Nantasket Beach, Massachusetts, circa 1905. "Roller coaster at Paragon Park." 8x10 inch dry plate glass negative, Detroit Publishing Company. View full size.

 

Creaks And Goans

While I do concur that this seems to be a mild coaster but one thing this coaster has over the newer scare rides is the fact it is made out of wood.

Modern rides are all steel and do not give as easy as wood so on these rides the sway which you could see from the ground was better, the clicks from hitting the rail joints were louder and the wood could be heard creaking to almost the bursting point.

Plus to the horror of all Oshaites there was no seat belt or safety bar holding you in and down. If you were so inclined you could ride standing up and shouting, "Hey ma look no hands."

Z-Curve

These early, gentle rides were generally called Velvet Coasters or Scenic Railways. Appropriate.

Or should it be titled:

Laundry Ahead.

Mellow Ride

This is quite the mild coaster.

Coaster for Wussies

I have always said that I like the turns and going fast part of roller coasters, just not the hills. This is the perfect roller coaster for me!
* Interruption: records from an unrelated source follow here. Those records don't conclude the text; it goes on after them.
-- ==== Sys2Proof/Laws/Memory.lean ====
section
/-! SUPPORT. Laws of the tables, sets and memories of Machine/Base.lean: read after write, and that every operation keeps
the canonical form. -/

namespace Sys2Proof.Laws
open Sys2Proof Sys2Proof.Machine

/-! ## Tables by number -/

@[simp] theorem mapGet_nil {α : Type} (n : Nat) : mapGet ([] : NMap α) n = none := rfl

theorem mapGet_cons {α : Type} (k n : Nat) (v : α) (m : NMap α) :
    mapGet ((k, v) :: m) n = if k = n then some v else mapGet m n := rfl

@[simp] theorem mapGet_mapSet_same {α : Type} (m : NMap α) (n : Nat) (v : α) : mapGet (mapSet m n v) n = some v := by
  induction m with
  | nil => simp [mapSet, mapGet]
  | cons e r ih =>
    obtain ⟨k, w⟩ := e
    by_cases h1 : n < k
    · simp [mapSet, mapGet, h1]
    · by_cases h2 : k = n
      · simp [mapSet, mapGet, h2]
      · simp [mapSet, mapGet, h1, h2, ih]

@[simp] theorem mapGet_mapSet_other {α : Type} (m : NMap α) (n k : Nat) (v : α) (h : n ≠ k) :
    mapGet (mapSet m n v) k = mapGet m k := by
  induction m with
  | nil => simp [mapSet, mapGet, h]
  | cons e r ih =>
    obtain ⟨j, w⟩ := e
    by_cases h1 : n < j
    · simp [mapSet, mapGet, h1, h]
    · by_cases h2 : j = n
      · subst h2
        simp [mapSet, mapGet, h]
      · simp only [mapSet, if_neg h1, if_neg h2, mapGet_cons, ih]

@[simp] theorem mapSet_mapSet {α : Type} (m : NMap α) (n : Nat) (v w : α) : mapSet (mapSet m n v) n w = mapSet m n w := by
  induction m with
  | nil => simp [mapSet]
  | cons e r ih =>
    obtain ⟨j, u⟩ := e
    by_cases h1 : n < j
    · simp [mapSet, h1]
    · by_cases h2 : j = n
      · subst h2
        simp [mapSet]
      · simp [mapSet, h1, h2, ih]

/-! ## Memories -/

@[simp] theorem Memory.get_nil (a : Nat) : Memory.get [] a = Memory.unlisted := rfl

theorem Memory.get_cons (k a : Nat) (v : Byte) (m : List Host.Cell) :
    Memory.get ((k, v) :: m) a = if k = a then v else Memory.get m a := rfl

/-- Below every listed address a memory reads as unlisted. -/
theorem Memory.get_below (m : List Host.Cell) (lo a : Nat) (h : Memory.wfFrom (some lo) m = true) (ha : a ≤ lo) :
    Memory.get m a = Memory.unlisted := by
  induction m generalizing lo with
  | nil => rfl
  | cons e r ih =>
    obtain ⟨k, v⟩ := e
    simp only [Memory.wfFrom, Memory.above, Bool.and_eq_true, decide_eq_true_eq] at h
    rw [Memory.get_cons, if_neg (by omega)]
    exact ih k h.2 (by omega)

theorem Memory.wfFrom_weaken (m : List Host.Cell) (lo hi : Nat) (h : Memory.wfFrom (some hi) m = true) (hl : lo ≤ hi) :
    Memory.wfFrom (some lo) m = true := by
  cases m with
  | nil => rfl
  | cons e r =>
    obtain ⟨k, v⟩ := e
    simp only [Memory.wfFrom, Memory.above, Bool.and_eq_true, decide_eq_true_eq] at h ⊢
    exact ⟨⟨by omega, h.1.2⟩, h.2⟩

theorem Memory.wfFrom_none (m : List Host.Cell) (lo : Nat) (h : Memory.wfFrom (some lo) m = true) :
    Memory.wfFrom none m = true := by
  cases m with
  | nil => rfl
  | cons e r =>
    obtain ⟨k, v⟩ := e
    simp only [Memory.wfFrom, Memory.above, Bool.and_eq_true, Bool.true_and] at h ⊢
    exact ⟨h.1.2, h.2⟩

/-- A write above a bound keeps the form above that bound. -/
theorem Memory.wfFrom_set (m : List Host.Cell) (lo : Option Nat) (a : Nat) (b : Byte) (h : Memory.wfFrom lo m = true)
    (ha : ∀ l, lo = some l → l < a) : Memory.wfFrom lo (Memory.set m a b) = true := by
  have bound : ∀ (lo : Option Nat) (k : Nat), (∀ l, lo = some l → l < k) → Memory.above lo k = true := by
    intro lo k hk
    cases lo with
    | none => rfl
    | some l => simpa [Memory.above] using hk l rfl
  induction m generalizing lo with
  | nil =>
    by_cases hb : b = Memory.unlisted
    · simp [Memory.set, hb, Memory.wfFrom]
    · simp [Memory.set, hb, Memory.wfFrom, bound lo a ha]
  | cons e r ih =>
    obtain ⟨k, v⟩ := e
    have hv : v ≠ Memory.unlisted := by
      simp only [Memory.wfFrom, Bool.and_eq_true, bne_iff_ne] at h
      exact h.1.2
    have hr : Memory.wfFrom (some k) r = true := by
      simp only [Memory.wfFrom, Bool.and_eq_true] at h
      exact h.2
    have hk : Memory.above lo k = true := by
      simp only [Memory.wfFrom, Bool.and_eq_true] at h
      exact h.1.1
    by_cases h1 : a < k
    · by_cases hb : b = Memory.unlisted
      · simpa [Memory.set, h1, hb] using h
      · simp [Memory.set, h1, hb, Memory.wfFrom, bound lo a ha, hv, hr]
        simpa [Memory.above] using h1
    · by_cases h2 : k = a
      · by_cases hb : b = Memory.unlisted
        · cases lo with
          | none => simpa [Memory.set, h2, hb] using Memory.wfFrom_none r k hr
          | some l => simpa [Memory.set, h2, hb] using Memory.wfFrom_weaken r l k hr (by simp only [Memory.above, decide_eq_true_eq] at hk; omega)
        · subst h2
          simp [Memory.set, hb, Memory.wfFrom, hk, hr]
      · have := ih (some k) hr (fun l hl => by cases hl; omega)
        simp [Memory.set, h1, h2, Memory.wfFrom, hk, hv, this]

/-- Writing a byte keeps the canonical form. -/
theorem Memory.wf_set (m : List Host.Cell) (a : Nat) (b : Byte) (h : Memory.wf m = true) : Memory.wf (Memory.set m a b) = true :=
  Memory.wfFrom_set m none a b h (by simp)

/-- Writing bytes keeps the canonical form. -/
theorem Memory.wf_write (m : List Host.Cell) (a : Nat) (bs : List Byte) (h : Memory.wf m = true) :
    Memory.wf (Memory.write m a bs) = true := by
  induction bs generalizing m a with
  | nil => exact h
  | cons b r ih => exact ih _ _ (Memory.wf_set m a b h)

/-- Leaving out listed addresses keeps the canonical form. -/
theorem Memory.wfFrom_filter (p : Host.Cell → Bool) (m : List Host.Cell) (lo : Option Nat) (h : Memory.wfFrom lo m = true) :
    Memory.wfFrom lo (m.filter p) = true := by
  induction m generalizing lo with
  | nil => rfl
  | cons e r ih =>
    obtain ⟨k, v⟩ := e
    simp only [Memory.wfFrom, Bool.and_eq_true] at h
    by_cases hp : p (k, v) = true
    · simp [hp, Memory.wfFrom, h.1.1, ih (some k) h.2]
      simpa using h.1.2
    · simp only [List.filter_cons, hp]
      cases lo with
      | none => exact Memory.wfFrom_none _ k (ih (some k) h.2)
      | some l => exact Memory.wfFrom_weaken _ l k (ih (some k) h.2) (by have := h.1.1; simp only [Memory.above, decide_eq_true_eq] at this; omega)

theorem Memory.wf_filter (p : Host.Cell → Bool) (m : List Host.Cell) (h : Memory.wf m = true) : Memory.wf (m.filter p) = true :=
  Memory.wfFrom_filter p m none h

theorem Memory.wf_nil : Memory.wf [] = true := rfl

/-- Read after write: the same byte. -/
theorem Memory.get_set_same (m : List Host.Cell) (a : Nat) (b : Byte) (h : Memory.wf m = true) : Memory.get (Memory.set m a b) a = b := by
  have go : ∀ (lo : Option Nat) (m : List Host.Cell), Memory.wfFrom lo m = true → Memory.get (Memory.set m a b) a = b := by
    intro lo m
    induction m generalizing lo with
    | nil =>
      intro _
      by_cases hb : b = Memory.unlisted <;> simp [Memory.set, hb, Memory.get]
    | cons e r ih =>
      obtain ⟨k, v⟩ := e
      intro h
      simp only [Memory.wfFrom, Bool.and_eq_true] at h
      by_cases h1 : a < k
      · by_cases hb : b = Memory.unlisted
        · simp only [Memory.set, h1, hb, if_true]
          rw [Memory.get_cons, if_neg (by omega), Memory.get_below r k a h.2 (by omega)]
        · simp [Memory.set, h1, hb, Memory.get]
      · by_cases h2 : k = a
        · by_cases hb : b = Memory.unlisted
          · subst h2
            simp only [Memory.set, hb, if_true, if_neg (Nat.lt_irrefl k)]
            rw [Memory.get_below r k k h.2 (Nat.le_refl k)]
          · simp [Memory.set, h2, hb, Memory.get]
        · simp only [Memory.set, if_neg h1, if_neg h2, Memory.get]
          exact ih (some k) h.2
  exact go none m h

/-- A write leaves every other byte alone. -/
theorem Memory.get_set_other (m : List Host.Cell) (a c : Nat) (b : Byte) (h : Memory.wf m = true) (hc : c ≠ a) :
    Memory.get (Memory.set m a b) c = Memory.get m c := by
  have go : ∀ (lo : Option Nat) (m : List Host.Cell), Memory.wfFrom lo m = true →
      Memory.get (Memory.set m a b) c = Memory.get m c := by
    intro lo m
    induction m generalizing lo with
    | nil =>
      intro _
      by_cases hb : b = Memory.unlisted <;> simp [Memory.set, hb, Memory.get, Ne.symm hc]
    | cons e r ih =>
      obtain ⟨k, v⟩ := e
      intro h
      simp only [Memory.wfFrom, Bool.and_eq_true] at h
      by_cases h1 : a < k
      · by_cases hb : b = Memory.unlisted <;> simp [Memory.set, h1, hb, Memory.get, Ne.symm hc]
      · by_cases h2 : k = a
        · by_cases hb : b = Memory.unlisted
          · subst h2
            simp [Memory.set, hb, Memory.get, Ne.symm hc]
          · simp [Memory.set, h2, hb, Memory.get, Ne.symm hc]
        · simp only [Memory.set, if_neg h1, if_neg h2, Memory.get]
          rw [ih (some k) h.2]
  exact go none m h

/-- A write of bytes leaves every byte outside them alone. -/
theorem Memory.get_write_outside (m : List Host.Cell) (a c : Nat) (bs : List Byte) (h : Memory.wf m = true)
    (hc : c < a ∨ a + bs.length ≤ c) : Memory.get (Memory.write m a bs) c = Memory.get m c := by
  induction bs generalizing m a with
  | nil => rfl
  | cons b r ih =>
    simp only [List.length_cons] at hc
    simp only [Memory.write]
    rw [ih _ _ (Memory.wf_set m a b h) (by omega), Memory.get_set_other m a c b h (by omega)]

/-- A written byte reads back. -/
theorem Memory.get_write_inside (m : List Host.Cell) (a i : Nat) (bs : List Byte) (h : Memory.wf m = true) (hi : i < bs.length) :
    Memory.get (Memory.write m a bs) (a + i) = bs[i] := by
  induction bs generalizing m a i with
  | nil => simp at hi
  | cons b r ih =>
    simp only [Memory.write]
    cases i with
    | zero =>
      rw [Memory.get_write_outside _ _ _ _ (Memory.wf_set m a b h) (by omega)]
      simpa using Memory.get_set_same m a b h
    | succ i =>
      have := ih (Memory.set m a b) (a + 1) i (Memory.wf_set m a b h) (by simpa using hi)
      simpa [Nat.add_assoc, Nat.add_comm 1 i] using this

/-- A memory is determined by its bytes: two canonical memories with equal bytes are equal data. -/
theorem Memory.ext_of_get (m n : List Host.Cell) (hm : Memory.wf m = true) (hn : Memory.wf n = true)
    (h : ∀ a, Memory.get m a = Memory.get n a) : m = n := by
  have go : ∀ (lo : Option Nat) (m n : List Host.Cell), Memory.wfFrom lo m = true → Memory.wfFrom lo n = true →
      (∀ a, Memory.get m a = Memory.get n a) → m = n := by
    intro lo m
    induction m generalizing lo with
    | nil =>
      intro n _ hn h
      cases n with
      | nil => rfl
      | cons e r =>
        obtain ⟨k, v⟩ := e
        simp only [Memory.wfFrom, Bool.and_eq_true, bne_iff_ne] at hn
        have := h k
        simp [Memory.get] at this
        exact absurd this.symm hn.1.2
    | cons e r ih =>
      obtain ⟨k, v⟩ := e
      intro n hm hn h
      cases n with
      | nil =>
        simp only [Memory.wfFrom, Bool.and_eq_true, bne_iff_ne] at hm
        have := h k
        simp [Memory.get] at this
        exact absurd this hm.1.2
      | cons e' r' =>
        obtain ⟨k', v'⟩ := e'
        simp only [Memory.wfFrom, Bool.and_eq_true, bne_iff_ne] at hm hn
        have hk : k = k' := by
          rcases Nat.lt_trichotomy k k' with h1 | h1 | h1
          · have := h k
            rw [Memory.get_cons, Memory.get_cons, if_pos rfl, if_neg (by omega), Memory.get_below r' k' k hn.2 (by omega)] at this
            exact absurd this hm.1.2
          · exact h1
          · have := h k'
            rw [Memory.get_cons, Memory.get_cons, if_neg (by omega), if_pos rfl, Memory.get_below r k k' hm.2 (by omega)] at this
            exact absurd this.symm hn.1.2
        subst hk
        have hv : v = v' := by simpa [Memory.get] using h k
        subst hv
        have : r = r' := by
          refine ih (some k) r' hm.2 hn.2 (fun a => ?_)
          by_cases ha : a ≤ k
          · rw [Memory.get_below r k a hm.2 ha, Memory.get_below r' k a hn.2 ha]
          · have := h a
            rwa [Memory.get_cons, Memory.get_cons, if_neg (by omega), if_neg (by omega)] at this
        rw [this]
  exact go none m n hm hn h

end Sys2Proof.Laws
end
What fancy name would they come with for it? The Death Spiral?

Mild

Following the course closely it doesn't really seem like a roller coaster in the sense we'd think of it, with huge dips and climbs. It seems the only people that might be intimidated would be those with acrophobia, not tachophobia...

Relatively Tame

There's no sign of the classic heart-stopping big plunge after the cars complete their ascent. It appears they circle three times with relatively mild dips along the way. I rather like a "swoopy" coaster anyway, like the Matterhorn at Disneyland.

B ticket ride for cupcakes and grannies

This looks to be quite a tame ride, certainly compared to later coasters. I suppose screaming just would not do in this era nor losing your derby or floppy hat along the way.

Perhaps it was a technology thing in 1905 that limited the speed and kept coasters from being the thrill ride of later years. Coaster historians, please chime in.

Hey, two cars on the track at once!

Not to worry, the sophisticated computer system will keep them from crashing into ... um ... never mind.

Slide Rule Rules!

All designed without the use of any electronic calculating device. I wonder how long it took the Engineer to design this wonderful assembly of 2x's and how many drawings he needed to explain just how it "went together"?

By today's standards

A very tame coaster. I might actually have gotten my wife onto this one!